# Hilfe bei Vektorgrafik



## Rasha77 (26. Juli 2007)

Hallo! 

Ich habe ein kleines Problem. Auch nachdem ich das Forum hier durchsucht habe, bin ich noch ein wenig ratlos. 
Ich möchte die beiden unten angehängten Logos auf ein T-Shirt drucken lassen udn soll das ganze als Vektorgrafiken einreichen. 
Habe mir jetzt auch die Testversion von Freehand besorgt, kann damit aber nicht wirklich was anfangen. 
Ich weiss, dass ich die Logos dann nachfahren muss, aber da ich noch nie so ein Programm benutzt habe, weiss ich nicht genau was dann. Ich habe dann einen lustigen getrichelten Umriss, der das Bild überlagert. Reicht es dann wenn ich auf Speichern klicke? 
Wäre also einer von euch so lieb und würde mir eine Step-by-Step Erklärung für Dumme geben wie genau ich das mache, oder würde mir die Logos ggf auch direkt umwandeln? 

LG
Miri


----------



## Beppone (27. Juli 2007)

Hallo Miri,

es kommen häufig Fragen, dass "T-Shirtdrucker" Vektordaten verlangen. Und jedesmal frage ich mich: welches Vektorformat, welches Druckverfahren, welche Ausgabegröße usw.

Bevor du dich also ins Zeug legst auf irgend einen willkürlichen Rat hin, klärst du das mit deinem Dienstleister ab.

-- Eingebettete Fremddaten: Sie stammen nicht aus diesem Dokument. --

/-! ### The sample lane, light and motion -/

/-- R121: a discarded frame and a frame cut off by a gap change nothing, and leave the receiver waiting for a header (log 17). R122, R124 to R130:
a light sample in AUTO with HOLD_CURVE clear runs every stage. R122, R132, R133: in MANUAL a light sample runs the input, goal and slew stages,
whatever HOLD_CURVE; in AUTO with HOLD_CURVE set it runs the input stage alone. -/
def Obligations.LaneAndLightSamples : Prop :=
  (∀ (h : Byte) (p : List Byte) (s : State),
     exec (.frameDiscard h p) s = .next { s with lane := [] } ∧ exec (.laneGapDiscard p) s = .next { s with lane := [] })
  ∧ (∀ (b0 b1 b2 : Byte) (s : State), s.pipe.mode = .auto → s.flags.holdCurve = false →
       ∃ p, exec (.lightSample b0 b1 b2) s = .next { s with lane := [], pipe := p }
         ∧ p.mode = .auto ∧ p.manual = s.pipe.manual ∧ p.hostMax = s.pipe.hostMax
         ∧ p.l = (if b2.getLsbD 0 then 65535 else (b1 ++ b0).toNat)
         ∧ p.clampedLux = (s.pipe.clampedLux || b2.getLsbD 0)
         ∧ p.t = curveLevel p.l (breakpoints s)
         ∧ (p.s : Int) = s.pipe.s + (16 * (p.t : Int) - s.pipe.s) / (2 ^ (if s.pipe.s < 16 * p.t then kUp s else kDown s) : Nat)
         ∧ p.d = (if hyst s ≤ ((p.s + 8) / 16 - s.pipe.d) + (s.pipe.d - (p.s + 8) / 16) ∨ (p.s + 8) / 16 = p.t then (p.s + 8) / 16
             else s.pipe.d)
         ∧ p.ceilingLimited = (s.pipe.ceilingLimited || decide (s.budget.c < p.d))
         ∧ p.o = slew (slewUp s) (slewDown s) (max (minLevel s) (min p.d s.budget.c)) s.pipe.o)
  ∧ (∀ (b0 b1 b2 : Byte) (s : State),
       (s.pipe.mode = .manual → exec (.lightSample b0 b1 b2) s = .next { s with lane := [], pipe := { s.pipe with
           l := if b2.getLsbD 0 then 65535 else (b1 ++ b0).toNat, clampedLux := s.pipe.clampedLux || b2.getLsbD 0,
           ceilingLimited := s.pipe.ceilingLimited || decide (s.budget.c < s.pipe.d),
           o := slew (slewUp s) (slewDown s) (max (minLevel s) (min s.pipe.d s.budget.c)) s.pipe.o } })
       ∧ (s.pipe.mode = .auto → s.flags.holdCurve = true → exec (.lightSample b0 b1 b2) s = .next { s with lane := [], pipe := { s.pipe with
           l := if b2.getLsbD 0 then 65535 else (b1 ++ b0).toNat, clampedLux := s.pipe.clampedLux || b2.getLsbD 0 } }))

/-- R126: with diff = 16 × T - S, a step adds the floor of diff divided by 2 to the power k, where k is K_UP for a positive diff and K_DOWN
otherwise; the new S lies between the old S and 16 × T; a fall moves S by at least 1 and so reaches 16 × T after finitely many steps; a rise stops
once diff is below 2 to the power K_UP; k of 0 takes S to 16 × T at once, and a diff of 0 adds 0. A light sample in AUTO with HOLD_CURVE clear
runs this step with the curve's own K_UP and K_DOWN. R130: the output moves towards the goal by at most SLEW_UP or SLEW_DOWN and never passes it.
R125: the curve at its ends and between two breakpoints. -/
def Obligations.PipelineArithmetic : Prop :=
  (∀ up down g o, (o < g → slew up down g o = min g (o + up)) ∧ (g < o → slew up down g o = max g (o - down))
    ∧ (g = o → slew up down g o = o))
  ∧ (∀ (up down t st k : Nat) (diff : Int), diff = 16 * (t : Int) - st → k = (if 0 < diff then up else down) →
      (filterNext up down t st : Int) = st + diff / (2 ^ k : Nat)
      ∧ (0 ≤ diff → st ≤ filterNext up down t st ∧ filterNext up down t st ≤ 16 * t)
      ∧ (diff < 0 → 16 * t ≤ filterNext up down t st ∧ filterNext up down t st < st)
      ∧ (t ≤ 1000 → st ≤ 16000 → filterNext up down t st ≤ 16000)
      ∧ (0 < diff → diff < (2 ^ up : Nat) → filterNext up down t st = st)
      ∧ (k = 0 → filterNext up down t st = 16 * t) ∧ (diff = 0 → filterNext up down t st = st)
      ∧ (diff ≤ 0 → ∃ n, Nat.repeat (filterNext up down t) n st = 16 * t))
  ∧ (∀ (b0 b1 b2 : Byte) (s : State), s.pipe.mode = .auto → s.flags.holdCurve = false →
      ∃ p, exec (.lightSample b0 b1 b2) s = .next { s with lane := [], pipe := p }
        ∧ p.s = filterNext (kUp s) (kDown s) p.t s.pipe.s ∧ kUp s = (inEffect s .curve 1).toNat ∧ kDown s = (inEffect s .curve 2).toNat)
  ∧ (∀ x l rest, ∀ lux, lux < x → rest ≠ [] → curveLevel lux ((x, l) :: rest) = l)
  ∧ (∀ x l lux, curveLevel lux [(x, l)] = l)
  ∧ (∀ x l x' l' rest lux, x ≤ lux → lux < x' → l ≤ l' →
      curveLevel lux ((x, l) :: (x', l') :: rest) = l + (2 * ((l' - l) * (lux - x)) + (x' - x)) / (2 * (x' - x))
        ∧ l ≤ curveLevel lux ((x, l) :: (x', l') :: rest) ∧ curveLevel lux ((x, l) :: (x', l') :: rest) ≤ l')
  ∧ (∀ x l x' l' rest lux, x ≤ lux → x' ≤ lux → curveLevel lux ((x, l) :: (x', l') :: rest) = curveLevel lux ((x', l') :: rest))

/-- R140, R141, R196: the sample of a payload and its class: each axis is taken as signed 16 bits at the nearer end of -2048 to 2047, an axis at
either end is saturated, and -2047 stands for -2048; then impact, low, still and other in that order. -/
def Obligations.SamplesAreClassified : Prop :=
  (∀ lo hi : Byte, axisRaw lo hi = max (-2048) (min 2047 (hi ++ lo).toInt))
  ∧ (∀ x0 x1 y0 y1 z0 z1,
      (sampleOf x0 x1 y0 y1 z0 z1).x = max (-2047) (axisRaw x0 x1) ∧ (sampleOf x0 x1 y0 y1 z0 z1).y = max (-2047) (axisRaw y0 y1)
      ∧ (sampleOf x0 x1 y0 y1 z0 z1).z = max (-2047) (axisRaw z0 z1)
      ∧ ((sampleOf x0 x1 y0 y1 z0 z1).saturated = true ↔ ∃ v ∈ [axisRaw x0 x1, axisRaw y0 y1, axisRaw z0 z1], v = -2048 ∨ v = 2047)
      ∧ (sampleOf x0 x1 y0 y1 z0 z1).m2 ≤ 12570627)
  ∧ (∀ p : Sample, (p.m2 : Int) = p.x ^ 2 + p.y ^ 2 + p.z ^ 2)
  ∧ ∀ (s : State) (p : Sample),
      (impactThresh s ^ 2 < p.m2 ∨ p.saturated = true → classify s p = .impact)
      ∧ (p.m2 ≤ impactThresh s ^ 2 → p.saturated = false →
          (p.m2 < ffThresh s ^ 2 → classify s p = .low)
          ∧ (ffThresh s ^ 2 ≤ p.m2 → stillLo s ^ 2 ≤ p.m2 → p.m2 ≤ stillHi s ^ 2 → classify s p = .still)
          ∧ (ffThresh s ^ 2 ≤ p.m2 → (p.m2 < stillLo s ^ 2 ∨ stillHi s ^ 2 < p.m2) → classify s p = .other))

Also zum Beispiel: für einen Subliplott Vektordaten im CDR-Format bis Version 12 oder für einen Thermotransfer (aus Xerografischer Vorlage) soundsodaten bis Version blabla.

Alles andere ist vergebliche Liebesmüh'...

Grüße


----------



## Roman-studios (16. September 2007)

Zeichne ihn in Coral nach oder gib mir ich mache es dir für 15 Euro


----------